Exercise description:
Where the string "bytesLe" appears in a line of the data, show that line.

Records for processing:

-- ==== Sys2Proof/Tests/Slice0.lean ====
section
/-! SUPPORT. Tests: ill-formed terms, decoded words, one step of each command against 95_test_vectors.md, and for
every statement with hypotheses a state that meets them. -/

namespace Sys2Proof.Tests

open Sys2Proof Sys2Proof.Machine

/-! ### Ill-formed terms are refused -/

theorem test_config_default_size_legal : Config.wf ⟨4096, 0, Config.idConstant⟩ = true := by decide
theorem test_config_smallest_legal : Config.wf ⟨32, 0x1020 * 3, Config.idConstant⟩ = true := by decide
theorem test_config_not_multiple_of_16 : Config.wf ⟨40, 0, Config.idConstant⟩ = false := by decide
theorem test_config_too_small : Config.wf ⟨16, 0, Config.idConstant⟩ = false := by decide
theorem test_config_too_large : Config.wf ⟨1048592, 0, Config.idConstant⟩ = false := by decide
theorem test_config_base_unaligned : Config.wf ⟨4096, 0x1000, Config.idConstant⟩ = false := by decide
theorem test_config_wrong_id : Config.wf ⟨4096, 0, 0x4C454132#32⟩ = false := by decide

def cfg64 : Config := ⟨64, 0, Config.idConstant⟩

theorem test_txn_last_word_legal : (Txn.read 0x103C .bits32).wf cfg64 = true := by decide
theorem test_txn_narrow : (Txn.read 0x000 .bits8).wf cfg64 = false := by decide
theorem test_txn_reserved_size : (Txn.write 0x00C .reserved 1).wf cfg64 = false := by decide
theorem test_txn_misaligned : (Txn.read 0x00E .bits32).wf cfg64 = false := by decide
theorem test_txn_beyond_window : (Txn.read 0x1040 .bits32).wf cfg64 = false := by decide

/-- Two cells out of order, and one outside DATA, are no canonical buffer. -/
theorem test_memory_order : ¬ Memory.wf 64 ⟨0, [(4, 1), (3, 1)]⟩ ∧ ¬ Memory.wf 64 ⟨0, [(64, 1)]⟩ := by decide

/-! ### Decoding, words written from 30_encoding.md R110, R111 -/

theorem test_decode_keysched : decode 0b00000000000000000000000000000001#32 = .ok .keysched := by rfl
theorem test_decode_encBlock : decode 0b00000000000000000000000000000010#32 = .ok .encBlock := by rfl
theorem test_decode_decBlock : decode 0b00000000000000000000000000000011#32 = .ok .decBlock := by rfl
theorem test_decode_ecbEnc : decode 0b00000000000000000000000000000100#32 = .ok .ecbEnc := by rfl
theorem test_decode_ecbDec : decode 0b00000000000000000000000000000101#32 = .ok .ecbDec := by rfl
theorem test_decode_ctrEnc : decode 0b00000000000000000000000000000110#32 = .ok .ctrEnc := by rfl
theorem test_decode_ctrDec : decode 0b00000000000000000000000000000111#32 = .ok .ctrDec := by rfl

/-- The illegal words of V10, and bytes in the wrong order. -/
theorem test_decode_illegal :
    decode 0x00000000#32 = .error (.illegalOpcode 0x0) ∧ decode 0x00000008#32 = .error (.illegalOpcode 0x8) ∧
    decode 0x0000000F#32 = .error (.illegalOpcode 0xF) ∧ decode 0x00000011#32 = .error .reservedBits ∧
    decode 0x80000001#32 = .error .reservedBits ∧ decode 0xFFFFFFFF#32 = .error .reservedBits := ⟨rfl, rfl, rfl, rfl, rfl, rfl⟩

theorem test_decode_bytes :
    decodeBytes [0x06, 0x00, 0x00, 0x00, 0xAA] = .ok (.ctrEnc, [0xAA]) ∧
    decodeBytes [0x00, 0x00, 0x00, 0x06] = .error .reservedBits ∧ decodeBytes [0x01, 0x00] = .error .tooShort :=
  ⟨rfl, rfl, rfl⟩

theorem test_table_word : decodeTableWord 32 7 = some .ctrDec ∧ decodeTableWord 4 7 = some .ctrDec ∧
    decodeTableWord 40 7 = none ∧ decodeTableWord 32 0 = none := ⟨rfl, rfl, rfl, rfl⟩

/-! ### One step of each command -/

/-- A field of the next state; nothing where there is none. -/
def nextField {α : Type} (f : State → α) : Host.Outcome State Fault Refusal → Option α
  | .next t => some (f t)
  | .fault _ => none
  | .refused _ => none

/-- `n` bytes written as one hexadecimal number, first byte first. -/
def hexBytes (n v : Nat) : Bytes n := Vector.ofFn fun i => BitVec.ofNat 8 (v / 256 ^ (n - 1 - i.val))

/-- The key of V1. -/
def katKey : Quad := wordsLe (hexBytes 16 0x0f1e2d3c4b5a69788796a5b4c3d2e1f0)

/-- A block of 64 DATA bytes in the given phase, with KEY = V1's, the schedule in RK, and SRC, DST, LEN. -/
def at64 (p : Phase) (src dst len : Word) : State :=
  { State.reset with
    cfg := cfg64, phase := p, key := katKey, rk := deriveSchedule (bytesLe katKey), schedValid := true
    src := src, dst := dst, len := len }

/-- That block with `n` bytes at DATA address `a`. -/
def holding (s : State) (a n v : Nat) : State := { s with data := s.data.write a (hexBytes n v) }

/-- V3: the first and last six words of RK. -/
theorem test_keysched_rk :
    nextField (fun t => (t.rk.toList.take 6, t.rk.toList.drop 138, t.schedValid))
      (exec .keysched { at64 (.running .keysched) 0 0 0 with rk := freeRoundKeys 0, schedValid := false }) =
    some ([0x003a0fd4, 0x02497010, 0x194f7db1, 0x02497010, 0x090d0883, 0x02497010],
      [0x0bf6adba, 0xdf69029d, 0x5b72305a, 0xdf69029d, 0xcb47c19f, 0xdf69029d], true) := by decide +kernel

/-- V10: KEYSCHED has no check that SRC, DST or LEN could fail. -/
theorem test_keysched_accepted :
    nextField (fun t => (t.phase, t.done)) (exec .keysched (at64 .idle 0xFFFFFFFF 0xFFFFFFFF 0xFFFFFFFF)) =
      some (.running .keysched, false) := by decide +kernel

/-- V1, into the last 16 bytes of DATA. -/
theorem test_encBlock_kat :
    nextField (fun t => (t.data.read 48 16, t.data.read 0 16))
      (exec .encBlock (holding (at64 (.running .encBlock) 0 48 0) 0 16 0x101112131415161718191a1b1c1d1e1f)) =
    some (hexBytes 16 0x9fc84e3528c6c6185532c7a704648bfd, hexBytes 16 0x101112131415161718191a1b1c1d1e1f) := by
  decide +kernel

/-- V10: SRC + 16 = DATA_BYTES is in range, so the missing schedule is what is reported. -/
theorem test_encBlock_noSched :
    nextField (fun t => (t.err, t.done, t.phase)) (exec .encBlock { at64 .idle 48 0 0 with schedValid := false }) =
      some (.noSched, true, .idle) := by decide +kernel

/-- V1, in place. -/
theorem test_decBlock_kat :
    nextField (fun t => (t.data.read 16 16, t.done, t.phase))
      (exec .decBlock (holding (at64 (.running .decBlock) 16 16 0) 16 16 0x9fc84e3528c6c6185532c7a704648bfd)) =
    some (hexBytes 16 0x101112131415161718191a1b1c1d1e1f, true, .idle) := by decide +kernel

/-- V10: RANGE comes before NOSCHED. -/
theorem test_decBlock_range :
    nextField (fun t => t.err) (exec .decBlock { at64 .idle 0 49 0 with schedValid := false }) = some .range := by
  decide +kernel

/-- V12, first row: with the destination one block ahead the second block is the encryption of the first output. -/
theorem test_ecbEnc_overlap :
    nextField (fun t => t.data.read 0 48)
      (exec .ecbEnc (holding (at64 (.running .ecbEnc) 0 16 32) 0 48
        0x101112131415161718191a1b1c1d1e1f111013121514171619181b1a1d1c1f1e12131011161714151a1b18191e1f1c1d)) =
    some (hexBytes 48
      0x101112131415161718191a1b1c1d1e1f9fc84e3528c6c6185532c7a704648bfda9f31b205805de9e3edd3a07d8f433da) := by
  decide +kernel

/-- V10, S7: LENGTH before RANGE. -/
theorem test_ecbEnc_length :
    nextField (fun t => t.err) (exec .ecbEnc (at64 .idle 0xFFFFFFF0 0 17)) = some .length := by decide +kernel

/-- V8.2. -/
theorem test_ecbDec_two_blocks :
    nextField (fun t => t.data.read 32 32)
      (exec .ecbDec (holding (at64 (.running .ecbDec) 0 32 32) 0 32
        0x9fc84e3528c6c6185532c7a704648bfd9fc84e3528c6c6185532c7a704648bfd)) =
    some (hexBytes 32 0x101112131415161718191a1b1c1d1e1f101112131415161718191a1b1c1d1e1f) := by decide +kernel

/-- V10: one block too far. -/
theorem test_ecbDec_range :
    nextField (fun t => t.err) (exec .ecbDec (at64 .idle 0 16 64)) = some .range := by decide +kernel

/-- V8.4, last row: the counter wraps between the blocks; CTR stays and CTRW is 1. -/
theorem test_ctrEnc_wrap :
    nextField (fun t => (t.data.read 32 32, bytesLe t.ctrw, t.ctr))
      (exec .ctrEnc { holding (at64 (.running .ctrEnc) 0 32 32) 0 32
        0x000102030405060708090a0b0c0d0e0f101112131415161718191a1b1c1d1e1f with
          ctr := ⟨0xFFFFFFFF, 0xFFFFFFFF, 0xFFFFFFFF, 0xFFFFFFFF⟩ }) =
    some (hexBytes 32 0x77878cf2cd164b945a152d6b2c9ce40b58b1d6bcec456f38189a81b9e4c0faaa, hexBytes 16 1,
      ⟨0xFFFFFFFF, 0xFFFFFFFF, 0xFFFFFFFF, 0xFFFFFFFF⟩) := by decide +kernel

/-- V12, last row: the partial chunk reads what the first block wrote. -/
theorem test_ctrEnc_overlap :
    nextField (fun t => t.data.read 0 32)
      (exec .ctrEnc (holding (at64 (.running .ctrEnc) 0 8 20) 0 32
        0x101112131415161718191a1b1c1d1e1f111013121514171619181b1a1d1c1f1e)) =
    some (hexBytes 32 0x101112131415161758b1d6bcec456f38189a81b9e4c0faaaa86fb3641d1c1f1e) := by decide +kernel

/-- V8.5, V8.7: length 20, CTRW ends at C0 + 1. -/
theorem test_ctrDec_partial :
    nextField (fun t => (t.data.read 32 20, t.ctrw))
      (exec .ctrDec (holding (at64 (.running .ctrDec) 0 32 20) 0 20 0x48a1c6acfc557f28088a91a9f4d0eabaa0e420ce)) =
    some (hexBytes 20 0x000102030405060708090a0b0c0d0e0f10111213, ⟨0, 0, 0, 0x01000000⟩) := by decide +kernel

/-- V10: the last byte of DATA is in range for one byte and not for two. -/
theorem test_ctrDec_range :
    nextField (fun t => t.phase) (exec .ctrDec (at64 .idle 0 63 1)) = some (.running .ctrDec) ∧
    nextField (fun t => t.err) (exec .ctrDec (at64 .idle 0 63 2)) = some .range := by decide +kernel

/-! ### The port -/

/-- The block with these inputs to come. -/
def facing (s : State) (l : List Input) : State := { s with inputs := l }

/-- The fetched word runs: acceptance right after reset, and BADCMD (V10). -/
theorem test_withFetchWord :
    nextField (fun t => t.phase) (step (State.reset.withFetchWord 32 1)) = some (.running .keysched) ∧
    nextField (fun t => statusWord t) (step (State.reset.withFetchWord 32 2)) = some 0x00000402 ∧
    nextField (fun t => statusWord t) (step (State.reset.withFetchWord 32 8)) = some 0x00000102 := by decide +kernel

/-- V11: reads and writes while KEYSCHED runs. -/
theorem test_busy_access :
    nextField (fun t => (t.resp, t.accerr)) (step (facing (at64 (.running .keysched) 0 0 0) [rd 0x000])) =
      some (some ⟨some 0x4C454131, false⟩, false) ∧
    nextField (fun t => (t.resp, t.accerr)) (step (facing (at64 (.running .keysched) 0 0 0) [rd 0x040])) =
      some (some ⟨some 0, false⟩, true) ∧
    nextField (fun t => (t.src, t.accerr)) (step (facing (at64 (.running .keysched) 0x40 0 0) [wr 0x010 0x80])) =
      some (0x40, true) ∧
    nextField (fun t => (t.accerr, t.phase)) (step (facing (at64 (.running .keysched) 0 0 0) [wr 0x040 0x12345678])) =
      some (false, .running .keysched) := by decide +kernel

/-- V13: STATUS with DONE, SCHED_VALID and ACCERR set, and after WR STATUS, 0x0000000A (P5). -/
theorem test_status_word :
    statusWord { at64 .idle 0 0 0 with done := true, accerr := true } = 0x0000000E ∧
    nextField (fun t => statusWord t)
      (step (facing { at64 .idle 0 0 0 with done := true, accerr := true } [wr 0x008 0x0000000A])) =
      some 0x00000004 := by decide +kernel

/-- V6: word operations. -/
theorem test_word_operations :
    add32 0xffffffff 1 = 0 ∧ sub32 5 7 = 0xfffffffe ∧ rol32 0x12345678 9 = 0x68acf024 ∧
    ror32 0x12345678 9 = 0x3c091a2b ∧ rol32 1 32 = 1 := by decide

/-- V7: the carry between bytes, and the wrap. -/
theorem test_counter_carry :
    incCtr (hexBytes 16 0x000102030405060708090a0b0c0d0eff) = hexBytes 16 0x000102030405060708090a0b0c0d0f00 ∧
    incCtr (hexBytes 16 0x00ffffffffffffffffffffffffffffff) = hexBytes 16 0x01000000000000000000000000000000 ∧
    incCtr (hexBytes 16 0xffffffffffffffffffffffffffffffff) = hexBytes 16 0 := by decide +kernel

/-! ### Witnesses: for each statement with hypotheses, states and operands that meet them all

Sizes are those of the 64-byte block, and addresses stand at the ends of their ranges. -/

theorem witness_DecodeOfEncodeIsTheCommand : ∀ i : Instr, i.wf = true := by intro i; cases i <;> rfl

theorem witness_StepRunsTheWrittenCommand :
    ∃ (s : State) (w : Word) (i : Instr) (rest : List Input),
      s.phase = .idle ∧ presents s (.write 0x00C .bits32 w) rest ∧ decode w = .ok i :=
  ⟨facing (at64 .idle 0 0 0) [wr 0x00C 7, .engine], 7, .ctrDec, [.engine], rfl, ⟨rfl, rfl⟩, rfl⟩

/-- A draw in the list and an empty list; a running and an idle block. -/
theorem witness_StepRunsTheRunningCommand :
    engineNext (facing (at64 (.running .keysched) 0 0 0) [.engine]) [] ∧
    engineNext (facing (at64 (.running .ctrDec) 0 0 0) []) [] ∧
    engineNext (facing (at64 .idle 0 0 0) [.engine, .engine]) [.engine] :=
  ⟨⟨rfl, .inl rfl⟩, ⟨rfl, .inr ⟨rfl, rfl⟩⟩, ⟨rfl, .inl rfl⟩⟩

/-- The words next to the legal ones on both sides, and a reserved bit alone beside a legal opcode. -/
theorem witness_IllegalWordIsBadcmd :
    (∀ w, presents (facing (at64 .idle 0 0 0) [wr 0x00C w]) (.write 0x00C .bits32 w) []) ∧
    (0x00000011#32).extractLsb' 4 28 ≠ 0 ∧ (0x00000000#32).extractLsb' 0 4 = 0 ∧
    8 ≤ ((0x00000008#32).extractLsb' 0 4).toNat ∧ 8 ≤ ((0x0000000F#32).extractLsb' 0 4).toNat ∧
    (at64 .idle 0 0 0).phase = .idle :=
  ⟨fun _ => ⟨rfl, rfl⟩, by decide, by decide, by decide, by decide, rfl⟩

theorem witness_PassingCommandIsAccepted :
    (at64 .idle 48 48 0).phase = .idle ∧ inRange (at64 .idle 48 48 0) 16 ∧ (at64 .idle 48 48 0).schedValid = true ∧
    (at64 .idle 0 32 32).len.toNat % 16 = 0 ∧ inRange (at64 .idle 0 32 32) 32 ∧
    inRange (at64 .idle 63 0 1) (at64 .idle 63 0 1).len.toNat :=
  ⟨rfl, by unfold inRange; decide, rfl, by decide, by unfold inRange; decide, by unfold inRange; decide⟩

Solution to this exercise:
    cfg := cfg64, phase := p, key := katKey, rk := deriveSchedule (bytesLe katKey), schedValid := true
    nextField (fun t => (t.data.read 32 32, bytesLe t.ctrw, t.ctr))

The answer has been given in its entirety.